● Task goal: The first line of the data below and every line after it, through the one with "A busy block", must be transcribed without change.

[Records supplied]

-- ==== Sys2Proof/Laws/Ops.lean ====
section
/-! SUPPORT. One lemma for each shared operation of the shell, saying once everything it can do: the command write, the
port write, the completion, a host line, an agent's turn, a step. Later proofs cite these and do not unfold the
operations. -/

namespace Sys2Proof.Machine

/-! ### Decoding -/

theorem commandOf_opcodeOf (i : Instr) : commandOf (opcodeOf i) = some i := by cases i <;> rfl

theorem commandOf_eq_some_iff {op : Opcode} {i : Instr} : commandOf op = some i ↔ op = opcodeOf i := by
  constructor
  · unfold commandOf
    split
    · rintro ⟨⟩; assumption
    split
    · rintro ⟨⟩; assumption
    split
    · rintro ⟨⟩; assumption
    split
    · rintro ⟨⟩; assumption
    · rintro ⟨⟩
  · rintro rfl; exact commandOf_opcodeOf i

/-! ### The operand check -/

@[simp] theorem operandFault_modsq_eq_none {a m : Word} : operandFault .modsq a m = none ↔ m ≠ 0#64 := by
  simp [operandFault]

@[simp] theorem operandFault_modpow_eq_none {a m : Word} : operandFault .modpow a m = none ↔ m ≠ 0#64 := by
  simp [operandFault]

@[simp] theorem operandFault_isprime_eq_none {a m : Word} : operandFault .isprime a m = none ↔ 2#64 ≤ a := by
  simp [operandFault]

@[simp] theorem operandFault_factor {a m : Word} : operandFault .factor a m = none := rfl

/-- The only causes an operand check raises: `DIV_ZERO` by MODSQ and MODPOW, `DOMAIN` by ISPRIME. -/
theorem operandFault_eq_some {i : Instr} {a m : Word} {c : Cause} (h : operandFault i a m = some c) :
    ((i = .modsq ∨ i = .modpow) ∧ m = 0#64 ∧ c = .divZero) ∨ (i = .isprime ∧ a < 2#64 ∧ c = .domain) := by
  cases i <;> simp only [operandFault] at h
  · split at h <;> cases h; exact .inl ⟨.inl rfl, by assumption, rfl⟩
  · split at h <;> cases h; exact .inl ⟨.inr rfl, by assumption, rfl⟩
  · split at h <;> cases h; exact .inr ⟨rfl, by assumption, rfl⟩
  · cases h

/-! ### The command write -/

/-- A faulted block ignores a command write. -/
theorem commandWrite_of_fault {idle : Block → Block} {b : Block} (h : b.fault = true) : commandWrite idle b = b := by
  simp [commandWrite, h]

/-- A busy block takes `BUSY_CMD`. -/
theorem commandWrite_of_busy {idle : Block → Block} {b : Block} (hf : b.fault = false) (hb : b.busy = true) :
    commandWrite idle b = raiseFault .busyCmd b := by
  simp [commandWrite, hf, hb]

/-- A ready block does what the command asks. -/
theorem commandWrite_of_ready {idle : Block → Block} {b : Block} (hf : b.fault = false) (hb : b.busy = false) :
    commandWrite idle b = idle b := by
  simp [commandWrite, hf, hb]

/-- Everything a command write of a legal word can do. -/
theorem issue_cases (i : Instr) (b : Block) :
    (b.fault = true ∧ issue i b = b) ∨
    (b.fault = false ∧ b.busy = true ∧ issue i b = raiseFault .busyCmd b) ∨
    (b.fault = false ∧ b.busy = false ∧ ∃ c, operandFault i b.opa b.opm = some c ∧ issue i b = raiseFault c b) ∨
    (b.fault = false ∧ b.busy = false ∧ operandFault i b.opa b.opm = none ∧ issue i b = accept i b) := by
  rcases hf : b.fault with _ | _
  · rcases hb : b.busy with _ | _
    · rcases hc : operandFault i b.opa b.opm with _ | c
      · exact .inr (.inr (.inr ⟨rfl, rfl, rfl, by
          simp [issue, commandWrite_of_ready hf hb, checkAndAccept, hc]⟩))
      · exact .inr (.inr (.inl ⟨rfl, rfl, c, rfl, by
          simp [issue, commandWrite_of_ready hf hb, checkAndAccept, hc]⟩))
    · exact .inr (.inl ⟨rfl, rfl, commandWrite_of_busy hf hb⟩)
  · exact .inl ⟨rfl, commandWrite_of_fault hf⟩

/-- Everything a command write of an illegal word can do. -/
theorem rejectWord_cases (b : Block) :
    (b.fault = true ∧ rejectWord b = b) ∨
    (b.fault = false ∧ b.busy = true ∧ rejectWord b = raiseFault .busyCmd b) ∨
    (b.fault = false ∧ b.busy = false ∧ rejectWord b = raiseFault .illegalCmd b) := by
  rcases hf : b.fault with _ | _
  · rcases hb : b.busy with _ | _
    · exact .inr (.inr ⟨rfl, rfl, commandWrite_of_ready hf hb⟩)
    · exact .inr (.inl ⟨rfl, rfl, commandWrite_of_busy hf hb⟩)
  · exact .inl ⟨rfl, commandWrite_of_fault hf⟩

/-- Everything a write to `CMD` can do: nothing, one fault entry, or the acceptance of the decoded command. -/
theorem commandWord_cases (data : Word) (b : Block) :
    (b.fault = true ∧ commandWord data b = b) ∨
    (b.fault = false ∧ ∃ c, c ≠ .none ∧ commandWord data b = raiseFault c b) ∨
    (b.fault = false ∧ b.busy = false ∧
      ∃ i, decode data = .instr i ∧ operandFault i b.opa b.opm = none ∧ commandWord data b = accept i b) := by
  unfold commandWord
  rcases decode data with i | r
  · rcases issue_cases i b with ⟨hf, h⟩ | ⟨hf, _, h⟩ | ⟨hf, _, c, hc, h⟩ | ⟨hf, hb, hc, h⟩
    · exact .inl ⟨hf, h⟩
    · exact .inr (.inl ⟨hf, _, by decide, h⟩)
    · refine .inr (.inl ⟨hf, c, ?_, h⟩)
      rcases operandFault_eq_some hc with ⟨_, _, rfl⟩ | ⟨_, _, rfl⟩ <;> decide
    · exact .inr (.inr ⟨hf, hb, i, rfl, hc, h⟩)
  · rcases rejectWord_cases b with ⟨hf, h⟩ | ⟨hf, _, h⟩ | ⟨hf, _, h⟩
    · exact .inl ⟨hf, h⟩
    · exact .inr (.inl ⟨hf, _, by decide, h⟩)
    · exact .inr (.inl ⟨hf, _, by decide, h⟩)

/-! ### The port write -/

/-- A write to `CMD` is a command write. -/
theorem portWrite_cmd (data : Word) (b : Block) : portWrite 0#6 data b = commandWord data b := rfl

/-- Everything a write to another index can do: store one operand register of an unfaulted block, or nothing. -/
theorem portWrite_register_cases {idx : Index} (h : idx ≠ 0#6) (data : Word) (b : Block) :
    portWrite idx data b = b ∨
    (b.fault = false ∧ (portWrite idx data b = { b with opa := data } ∨ portWrite idx data b = { b with opb := data } ∨
      portWrite idx data b = { b with opm := data })) := by
  have h0 : idx ≠ regIndex .cmd := h
  rcases hf : b.fault with _ | _
  · unfold portWrite
    rw [if_neg h0]
    simp only [hf]
    split_ifs <;> simp_all
  · exact .inl (by unfold portWrite; rw [if_neg h0]; simp [hf])

/-! ### The meanings -/

/-- What each command's completion writes. -/
def resultOf : Instr → Block → Block
  | .modsq => modsqResult
  | .modpow => modpowResult
  | .isprime => isprimeResult
  | .factor => factorResult

/-- Every arm of `exec` is the shared shape with its own result. -/
theorem exec_eq (i : Instr) (s : State) : exec i s = commandStep i (resultOf i) s := by cases i <;> rfl

/-- On the host's turn a command is a command write. -/
theorem exec_host {i : Instr} {s : State} (h : s.turn = .host) :
    exec i s = .next { s with block := issue i s.block } := by
  rw [exec_eq, commandStep, h]

/-- On the engine's turn, with the command running and its latches in its domain, it completes. -/
theorem exec_engine {i : Instr} {s : State} (ht : s.turn = .engine) (hb : s.block.busy = true)
    (ho : s.block.opc = opcodeOf i) (hl : operandFault i s.block.la s.block.lm = none) :
    exec i s = .next { s with block := finish (resultOf i s.block) } := by
  rw [exec_eq, commandStep, ht]
  simp [completion, ht, hb, ho, hl]

/-- Everything the meaning of a command can do when it answers a next state. -/
theorem exec_next_cases {i : Instr} {s t : State} (h : exec i s = .next t) :
    (s.turn = .host ∧ t = { s with block := issue i s.block }) ∨
    (s.turn = .engine ∧ s.block.busy = true ∧ s.block.opc = opcodeOf i ∧
      operandFault i s.block.la s.block.lm = none ∧ t = { s with block := finish (resultOf i s.block) }) ∨
    (s.turn = .engine ∧ ¬ (s.block.busy = true ∧ s.block.opc = opcodeOf i) ∧ t = s) := by
  rcases ht : s.turn with _ | _
  · rw [exec_host ht] at h
    injection h with h
    exact .inl ⟨rfl, by rw [← h, ht]⟩
  · rw [exec_eq, commandStep, ht] at h
    simp only [completion] at h
    split at h
    · next hen =>
      rcases hl : operandFault i s.block.la s.block.lm with _ | c
      · rw [hl] at h
        injection h with h
        exact .inr (.inl ⟨rfl, hen.1, hen.2, rfl, by rw [← h, ht]⟩)
      · rw [hl] at h; cases h
    · next hen =>
      injection h with h
      exact .inr (.inr ⟨rfl, hen, h.symm⟩)

/-- No meaning refuses. -/
theorem exec_ne_refused (i : Instr) (s : State) (r : Refusal) : exec i s ≠ .refused r := by
  rw [exec_eq]
  unfold commandStep completion
  split
  · rintro ⟨⟩
  · split
    · split <;> rintro ⟨⟩
    · rintro ⟨⟩

/-! ### A host line, a turn, a step -/

/-- A host write, of any word to any index, changes the block as the port write does and nothing else. -/
theorem performOp_write {s : State} (ht : s.turn = .host) (idx : Index) (data : Word) :
    performOp (.write idx data) s = .next { s with block := portWrite idx data s.block } := by
  unfold performOp
  by_cases hi : idx = regIndex .cmd
  · subst hi
    simp only [if_true, performCommand, portWrite, commandWord]
    rcases decode data with i | r
    · exact exec_host ht
    · rfl
  · simp [hi]

/-- The block after a host line. -/
def blockAfter : HostOp → Block → Block
  | .write idx data, b => portWrite idx data b
  | .read _, b => b
  | .wait, b => b
  | .readFactors, b => b
  | .reset, _ => Block.reset

/-- A host line always has a next state; it leaves the turn and the schedule alone, and this is its block. -/
theorem performOp_next {s : State} (ht : s.turn = .host) (op : HostOp) :
    ∃ t, performOp op s = .next t ∧ t.block = blockAfter op s.block ∧ t.turn = s.turn ∧ t.schedule = s.schedule := by
  cases op with
  | write idx data => exact ⟨_, performOp_write ht idx data, rfl, rfl, rfl⟩
  | read idx => exact ⟨_, rfl, rfl, rfl, rfl⟩
  | wait => exact ⟨_, rfl, by simp [blockAfter], by simp, by simp⟩
  | readFactors => exact ⟨_, rfl, by simp [blockAfter], by simp, by simp⟩
  | reset => exact ⟨_, rfl, rfl, rfl, rfl⟩

/-- A step of the host with nothing left to do only passes the turn. -/
theorem step_host_idle {s : State} (ht : s.turn = .host) (hp : s.program = []) : step s = .next (passTurn s) := by
  simp [step, agentTurn, ht, hostTurn, hp]

/-- A step of the host performs its next line. -/
theorem step_host {s : State} {op : HostOp} {rest : List HostOp} (ht : s.turn = .host) (hp : s.program = op :: rest) :
    step s = passOutcome (performOp op { s with program := rest }) := by
  simp [step, agentTurn, ht, hostTurn, hp]

/-- A step of the host whose next line is a write: the port write, and the turn passes. -/
theorem step_host_write {s : State} {idx : Index} {data : Word} {rest : List HostOp} (ht : s.turn = .host)
    (hp : s.program = .write idx data :: rest) :
    step s = .next (passTurn { s with program := rest, block := portWrite idx data s.block }) := by
  rw [step_host ht hp, performOp_write (s := { s with program := rest }) ht]
  rfl

/-- A step of the engine with no command running only passes the turn. -/
theorem step_engine_idle {s : State} (ht : s.turn = .engine) (hb : s.block.busy = false) :
    step s = .next (passTurn s) := by
  simp [step, agentTurn, ht, engineTurn, hb]

/-- A step of the engine completes the command that `OPC` names. -/
theorem step_engine {s : State} {i : Instr} (ht : s.turn = .engine) (hb : s.block.busy = true)
    (ho : s.block.opc = opcodeOf i) : step s = passOutcome (exec i s) := by
  simp [step, agentTurn, ht, engineTurn, hb, ho, commandOf_opcodeOf]

/-- Everything a step that answers a next state did to the block. -/
theorem step_block_cases {s t : State} (h : step s = .next t) :
    (s.turn = .host ∧ s.program = [] ∧ t.block = s.block) ∨
    (s.turn = .host ∧ ∃ op rest, s.program = op :: rest ∧ t.block = blockAfter op s.block) ∨
    (s.turn = .engine ∧ s.block.busy = false ∧ t.block = s.block) ∨
    (s.turn = .engine ∧ s.block.busy = true ∧ ∃ i, s.block.opc = opcodeOf i ∧
      operandFault i s.block.la s.block.lm = none ∧ t.block = finish (resultOf i s.block)) := by
  rcases ht : s.turn with _ | _
  · rcases hp : s.program with _ | ⟨op, rest⟩
    · rw [step_host_idle ht hp] at h
      injection h with h
      exact .inl ⟨rfl, rfl, by rw [← h]; simp⟩
    · rw [step_host ht hp] at h
      obtain ⟨u, hu, rfl⟩ := passOutcome_next_inv h
      obtain ⟨v, hv, hb, -, -⟩ := performOp_next (s := { s with program := rest }) ht op
      rw [hu] at hv
      injection hv with hv
      exact .inr (.inl ⟨rfl, op, rest, rfl, by rw [passTurn_block, hv, hb]⟩)
  · rcases hb : s.block.busy with _ | _
    · rw [step_engine_idle ht hb] at h
      injection h with h
      exact .inr (.inr (.inl ⟨rfl, rfl, by rw [← h]; simp⟩))
    · rcases ho : commandOf s.block.opc with _ | i
      · simp [step, agentTurn, ht, engineTurn, hb, ho] at h
      · have ho' := commandOf_eq_some_iff.mp ho
        rw [step_engine ht hb ho'] at h
        obtain ⟨u, hu, rfl⟩ := passOutcome_next_inv h
        rcases exec_next_cases hu with ⟨ht', _⟩ | ⟨_, _, _, hl, rfl⟩ | ⟨_, hn, _⟩
        · rw [ht] at ht'; cases ht'
        · exact .inr (.inr (.inr ⟨rfl, rfl, i, ho', hl, by simp⟩))
        · exact absurd ⟨hb, ho'⟩ hn

/-- A run of one step more is the step and then the run. -/
theorem run_succ {s t : State} (n : Nat) (h : step s = .next t) :
    Host.Core.run Sys2Proof.core (n + 1) s = Host.Core.run Sys2Proof.core n t := by
  have h' : Sys2Proof.core.step s = .next t := h
  simp only [Host.Core.run, h']

end Sys2Proof.Machine
end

[/Records supplied]

● Your solution:
-- ==== Sys2Proof/Laws/Ops.lean ====
section
/-! SUPPORT. One lemma for each shared operation of the shell, saying once everything it can do: the command write, the
port write, the completion, a host line, an agent's turn, a step. Later proofs cite these and do not unfold the
operations. -/

namespace Sys2Proof.Machine

/-! ### Decoding -/

theorem commandOf_opcodeOf (i : Instr) : commandOf (opcodeOf i) = some i := by cases i <;> rfl

theorem commandOf_eq_some_iff {op : Opcode} {i : Instr} : commandOf op = some i ↔ op = opcodeOf i := by
  constructor
  · unfold commandOf
    split
    · rintro ⟨⟩; assumption
    split
    · rintro ⟨⟩; assumption
    split
    · rintro ⟨⟩; assumption
    split
    · rintro ⟨⟩; assumption
    · rintro ⟨⟩
  · rintro rfl; exact commandOf_opcodeOf i

/-! ### The operand check -/

@[simp] theorem operandFault_modsq_eq_none {a m : Word} : operandFault .modsq a m = none ↔ m ≠ 0#64 := by
  simp [operandFault]

@[simp] theorem operandFault_modpow_eq_none {a m : Word} : operandFault .modpow a m = none ↔ m ≠ 0#64 := by
  simp [operandFault]

@[simp] theorem operandFault_isprime_eq_none {a m : Word} : operandFault .isprime a m = none ↔ 2#64 ≤ a := by
  simp [operandFault]

@[simp] theorem operandFault_factor {a m : Word} : operandFault .factor a m = none := rfl

/-- The only causes an operand check raises: `DIV_ZERO` by MODSQ and MODPOW, `DOMAIN` by ISPRIME. -/
theorem operandFault_eq_some {i : Instr} {a m : Word} {c : Cause} (h : operandFault i a m = some c) :
    ((i = .modsq ∨ i = .modpow) ∧ m = 0#64 ∧ c = .divZero) ∨ (i = .isprime ∧ a < 2#64 ∧ c = .domain) := by
  cases i <;> simp only [operandFault] at h
  · split at h <;> cases h; exact .inl ⟨.inl rfl, by assumption, rfl⟩
  · split at h <;> cases h; exact .inl ⟨.inr rfl, by assumption, rfl⟩
  · split at h <;> cases h; exact .inr ⟨rfl, by assumption, rfl⟩
  · cases h

/-! ### The command write -/

/-- A faulted block ignores a command write. -/
theorem commandWrite_of_fault {idle : Block → Block} {b : Block} (h : b.fault = true) : commandWrite idle b = b := by
  simp [commandWrite, h]

/-- A busy block takes `BUSY_CMD`. -/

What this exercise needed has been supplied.